- _About this task_
Quote the entries below from the line with "(decode w = .ok (.rdin" through the line with "def State.rxSide (s", both ends included, and only those lines.

- _Extracted material_
-- ==== Sys2Proof/Safety.lean ====
section
/-!
DEFINITION. What counts as a safe run: the invariants of 10_state.md R32 to R34 with the memory's form, reachable
states, runs of labels, the contract of 60_exceptions.md R113, and the premises of liveness claims (R98, R99).
-/

namespace Sys2Proof.Machine

/-- Both cursors are below N (R32). -/
abbrev State.cursorsInRange (s : State) : Prop := s.txc.toNat < s.frame.size ∧ s.rxc.toNat < s.frame.size

/-- Running means that every slot of OUT is Written (R33). -/
abbrev State.seededWhenRunning (s : State) : Prop :=
  s.mode = .running → ∀ i < s.frame.size, s.outBuf.read i ≠ .unwritten

/-- RXP = 1 exactly when RXD is Written (R34). -/
abbrev State.latchAgrees (s : State) : Prop := s.rxp = true ↔ s.rxd ≠ .unwritten

/-- Both spaces are in canonical form and hold no slot at N or above (R37). -/
abbrev State.spacesWf (s : State) : Prop :=
  (s.outBuf.wf ∧ s.inBuf.wf) ∧ s.outBuf.within s.frame.size ∧ s.inBuf.within s.frame.size

/-- The machine's invariant. -/
abbrev State.Inv (s : State) : Prop :=
  s.cursorsInRange ∧ s.seededWhenRunning ∧ s.latchAgrees ∧ s.spacesWf

/-- FAULT = none: the good end of a run (R101, R107). -/
abbrev State.good (s : State) : Prop := s.fault = none

/-- The states that runs reach from reset with frame size n, under every script (R30, R31, R128). -/
inductive Reachable (n : FrameSize) : State → Prop
  | start (ws : List Word) : Reachable n ((State.start n).withScript ws)
  | next {s t : State} (h : Reachable n s) (hs : step s = .next t) : Reachable n t

/-- The state after a schedule of labels, taken in order; none where one of them is not taken (R67, R101). -/
def runLabels : List Instr → State → Option State
  | [], s => some s
  | i :: is, s =>
    match exec i s with
    | .next t => runLabels is t
    | .fault _ => none
    | .refused _ => none

/-- The bytes PERIPH offers in a schedule, in order (R88). -/
def offered : List Instr → List Byte
  | [] => []
  | .rxrdy b :: is => b :: offered is
  | .wrout _ _ :: is | .rdout _ :: is | .rdin _ :: is | .rdstat :: is | .rdtxc :: is | .rdrxc :: is | .arm :: is
  | .txrdy :: is | .txh :: is | .rxh :: is | .reset :: is => offered is

/-- The label keeps the source's contract in s (R113): seed before ARM, no seeding after ARM, indices below N, reads only
of filled slots, no second event before the acknowledgement; and one ARM (R84, R91; DEDUCED, log entry 15). -/
def keepsContract (i : Instr) (s : State) : Prop :=
  match i with
  | .wrout idx _ => idx.toNat < s.frame.size ∧ s.mode = .idle
  | .rdout idx   => idx.toNat < s.frame.size ∧ s.outBuf.read idx.toNat ≠ .unwritten
  | .rdin idx    => idx.toNat < s.frame.size ∧ s.inBuf.read idx.toNat ≠ .unwritten
  | .arm         => s.mode = .idle ∧ ∀ k < s.frame.size, s.outBuf.read k ≠ .unwritten
  | .txrdy       => s.txp = false
  | .rxrdy _     => s.rxp = false
  | .rdstat | .rdtxc | .rdrxc | .txh | .rxh | .reset => True

/-- The states that a run keeping the contract reaches (R113). -/
inductive ContractReachable (n : FrameSize) : State → Prop
  | start (ws : List Word) : ContractReachable n ((State.start n).withScript ws)
  | label {s t : State} (i : Instr) (h : ContractReachable n s) (hk : keepsContract i s) (hs : exec i s = .next t) :
      ContractReachable n t

/-- The cause R108 gives a fault code, for the operation word w taken in s. -/
def faultCause (c : FaultCode) (w : Word) (s : State) : Prop :=
  match c with
  | .illegalOp => decode w = .error .illegalOp
  | .reservedField => decode w = .error .reservedField
  | .indexRange =>
    ∃ idx data, s.frame.size ≤ idx.toNat ∧
      (decode w = .ok (.wrout idx data) ∨ decode w = .ok (.rdout idx) ∨ decode w = .ok (.rdin idx))
  | .unwrittenRead =>
    ∃ idx, (decode w = .ok (.rdout idx) ∧ s.outBuf.read idx.toNat = .unwritten) ∨
      (decode w = .ok (.rdin idx) ∧ s.inBuf.read idx.toNat = .unwritten)
  | .seedWhileRunning => ∃ idx data, decode w = .ok (.wrout idx data) ∧ s.mode = .running
  | .armBeforeSeed => decode w = .ok .arm ∧ ∃ k < s.frame.size, s.outBuf.read k = .unwritten
  | .armTwice => decode w = .ok .arm ∧ s.mode = .running
  | .txReassert => decode w = .ok .txrdy ∧ s.txp = true
  | .rxOverrun => ∃ data, decode w = .ok (.rxrdy data) ∧ s.rxp = true
  | .unwrittenSend => decode w = .ok .txh ∧ s.outBuf.read s.txc.toNat = .unwritten

/-- The transmit side of a state (R52): what TXH may read or write, with the parameter N and the mode. -/
def State.txSide (s : State) : FrameSize × Memory × Half × Bool × List Byte × Mode :=
  (s.frame, s.outBuf, s.txc, s.txp, s.txlog, s.mode)

/-- The receive side of a state (R52): what RXH may read or write, with the parameter N and the mode. -/
def State.rxSide (s : State) : FrameSize × Memory × Half × Bool × Cell × Mode :=
  (s.frame, s.inBuf, s.rxc, s.rxp, s.rxd, s.mode)

/-- An endless run: a label at every moment, and the state before it (R99). -/
structure EndlessRun where
  state : Nat → State
  label : Nat → Instr
  taken : ∀ k, exec (label k) (state k) = .next (state (k + 1))

/-- AUTO_REPEAT (R98): after each TXH, PERIPH eventually takes TXRDY. -/
def EndlessRun.autoRepeat (r : EndlessRun) : Prop := ∀ k, r.label k = .txh → ∃ j, k < j ∧ r.label j = .txrdy

/-- Weak fairness of a label (R99): a step that stays enabled is eventually taken. -/
def EndlessRun.weaklyFair (r : EndlessRun) (i : Instr) : Prop :=
  ∀ k, (∀ j, k ≤ j → enabled i (r.state j) = true) → ∃ j, k ≤ j ∧ r.label j = i

end Sys2Proof.Machine
end

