/-- For the whole-machine rules, a step of each kind they speak of. -/
theorem witness_mode_to_running : ∃ t, exec .arm seeded = .next t ∧ seeded.mode = .idle ∧ t.mode = .running :=
  ⟨_, rfl, rfl, rfl⟩
theorem witness_mode_to_idle : ∃ t, exec .reset armed = .next t ∧ armed.mode = .running ∧ t.mode = .idle :=
  ⟨_, rfl, rfl, rfl⟩
theorem witness_txlog_txh : ∃ t, exec .txh busy = .next t ∧ t.fault = none := ⟨_, rfl, rfl⟩
theorem witness_txlog_other : ∃ t, exec .rxh busy = .next t ∧ Instr.rxh ≠ .txh := ⟨_, rfl, by decide⟩
theorem witness_writers_outBuf : ∃ t, exec (.wrout 0 1) fresh = .next t ∧ t.outBuf ≠ fresh.outBuf := ⟨_, rfl, by decide⟩
theorem witness_writers_txh : ∃ t, exec .txh busy = .next t ∧ t.txc ≠ busy.txc ∧ busy.txp = true ∧ t.txp = false :=
  ⟨_, rfl, by decide⟩
theorem witness_writers_rxh :
    ∃ t, exec .rxh busy = .next t ∧ t.inBuf ≠ busy.inBuf ∧ t.rxc ≠ busy.rxc ∧ t.rxd ≠ busy.rxd ∧ busy.rxp = true ∧
      t.rxp = false := ⟨_, rfl, by decide⟩
theorem witness_writers_txrdy : ∃ t, exec .txrdy fresh = .next t ∧ fresh.txp = false ∧ t.txp = true := ⟨_, rfl, by decide⟩
theorem witness_writers_rxrdy : ∃ t, exec (.rxrdy 7) fresh = .next t ∧ fresh.rxp = false ∧ t.rxp = true :=
  ⟨_, rfl, by decide⟩
theorem witness_agents :
    agentOf .arm = .host ∧ agentOf .txrdy = .periph ∧ agentOf .rxh = .engine ∧ agentOf .reset = .reset := by decide
theorem witness_HostReads_answer : ∃ t, exec (.rdout 2) armed = .next t ∧ t.results = armed.results ++ [.byte 0x30] :=
  ⟨_, rfl, by decide⟩
theorem witness_HostReads_fault : ∃ t, exec (.rdin 2) armed = .next t ∧ t.fault ≠ none := ⟨_, rfl, by decide⟩
theorem witness_Repeated_wrout : ∃ t, exec (.wrout 2 5) seeded = .next t ∧ t.fault = none := ⟨_, rfl, rfl⟩
theorem witness_Repeated_read :
    ∃ t, exec .rdstat armed = .next t ∧ t.results = armed.results ++ [.byte 0x01] := ⟨_, rfl, by decide⟩
theorem witness_Repeated_txrdy : ∃ t, exec .txrdy fresh = .next t ∧ t.fault = none := ⟨_, rfl, rfl⟩
theorem witness_Repeated_rxrdy : ∃ t, exec (.rxrdy 1) fresh = .next t ∧ t.fault = none := ⟨_, rfl, rfl⟩

/-- For EnabledLabelsAreTaken, HandlersCommute and EveryStepKeepsTheInvariant: the invariant, with both handlers enabled. -/
theorem witness_invariant_enabled : busy.Inv ∧ enabled .txh busy = true ∧ enabled .rxh busy = true := by decide
theorem witness_invariant_not_enabled : seeded.Inv ∧ enabled .txh seeded = false := by decide
theorem witness_EveryStepKeepsTheInvariant :
    ({ busy with script := [0x0000000B] } : State).Inv ∧ ∃ t, step { busy with script := [0x0000000B] } = .next t :=
  ⟨by decide, _, rfl⟩
theorem witness_PendingEventsSurviveArm :
    ∃ t, exec .arm { seeded with txp := true } = .next t ∧ t.fault = none := ⟨_, rfl, rfl⟩
theorem witness_DirectionsAreIndependent_tx :
    ({ busy with rxp := false, inBuf := [(0, 1)] } : State).txSide = busy.txSide ∧ ∃ t, exec .txh busy = .next t :=
  ⟨by decide, _, rfl⟩
theorem witness_DirectionsAreIndependent_rx :
    ({ busy with txp := false, txlog := [1] } : State).rxSide = busy.rxSide ∧ ∃ t, exec .rxh busy = .next t :=
  ⟨by decide, _, rfl⟩

/-- For CursorsStayBelowN, RunningMeansSeeded and LatchIsWrittenWhenPending: a reachable state, Running and pending. -/
theorem witness_reachable : ∃ s, Reachable n1 s ∧ s.mode = .running ∧ s.rxp = true ∧ (0 : Nat) < n1.size :=
  ⟨_, .next (.next (.next (.start [0x000005A1, 0x00000007, 0x00000119]) rfl) rfl) rfl, rfl, rfl, by decide⟩

theorem witness_ContractMeansNoFault : ∃ s t, ContractReachable n1 s ∧ exec .rxh s = .next t := by
  refine ⟨_, _, .label .arm (.label (.wrout 0 0x5A) (.label (.rxrdy 0x11) (.start []) ?_ rfl) ?_ rfl) ?_ rfl, rfl⟩
  · exact rfl
  · exact ⟨by decide, rfl⟩
  · refine ⟨rfl, fun k hk => ?_⟩
    have : k = 0 := Nat.lt_one_iff.mp hk
    subst this
    decide

theorem witness_AdvanceWrapsAtN : (0 : Half).toNat < n1.size ∧ (65535 : Half).toNat < nMax.size := by decide

/-- For ReceiveCaptureLaw and TransmitOrderLaw: one frame of N = 1 each way, after RESET. -/
theorem witness_laws_one_event :
    ∃ t, runLabels [.reset, .wrout 0 0x5A, .arm, .rxrdy 0x11, .rxh, .txrdy, .txh] (State.start n1) = some t ∧
      t.fault = none ∧ Instr.reset ∉ [.wrout 0 0x5A, .arm, .rxrdy 0x11, .rxh, .txrdy, .txh] := ⟨_, rfl, rfl, by decide⟩
/-- For the same: k = 2 > N = 1, so the first byte has been overwritten (i = 1 is the largest with i mod N = 0). -/
theorem witness_laws_overwritten :
    ∃ t, runLabels [.reset, .wrout 0 0x5A, .arm, .rxrdy 0x11, .rxh, .rxrdy 0x22, .rxh] (State.start n1) = some t ∧
      t.fault = none ∧ Instr.reset ∉ [.wrout 0 0x5A, .arm, .rxrdy 0x11, .rxh, .rxrdy 0x22, .rxh] ∧
      (1 : Nat) < [Instr.wrout 0 0x5A, .arm, .rxrdy 0x11, .rxh, .rxrdy 0x22, .rxh].count .rxh ∧
      ∀ i' < 2, i' % n1.size = 1 % n1.size → i' ≤ 1 := ⟨_, rfl, rfl, by decide, by decide, by decide⟩
theorem witness_laws_slot_not_reached :
    ∃ t, runLabels [.reset] fresh = some t ∧ t.fault = none ∧ (2 : Nat) < fresh.frame.size ∧ ([] : List Instr).count .rxh ≤ 2 :=
  ⟨_, rfl, rfl, by decide, by decide⟩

- _Exercise solution_
      (decode w = .ok (.rdin idx) ∧ s.inBuf.read idx.toNat = .unwritten)
  | .seedWhileRunning => ∃ idx data, decode w = .ok (.wrout idx data) ∧ s.mode = .running
  | .armBeforeSeed => decode w = .ok .arm ∧ ∃ k < s.frame.size, s.outBuf.read k = .unwritten
  | .armTwice => decode w = .ok .arm ∧ s.mode = .running
  | .txReassert => decode w = .ok .txrdy ∧ s.txp = true
  | .rxOverrun => ∃ data, decode w = .ok (.rxrdy data) ∧ s.rxp = true
  | .unwrittenSend => decode w = .ok .txh ∧ s.outBuf.read s.txc.toNat = .unwritten

/-- The transmit side of a state (R52): what TXH may read or write, with the parameter N and the mode. -/
def State.txSide (s : State) : FrameSize × Memory × Half × Bool × List Byte × Mode :=
  (s.frame, s.outBuf, s.txc, s.txp, s.txlog, s.mode)

/-- The receive side of a state (R52): what RXH may read or write, with the parameter N and the mode. -/
def State.rxSide (s : State) : FrameSize × Memory × Half × Bool × Cell × Mode :=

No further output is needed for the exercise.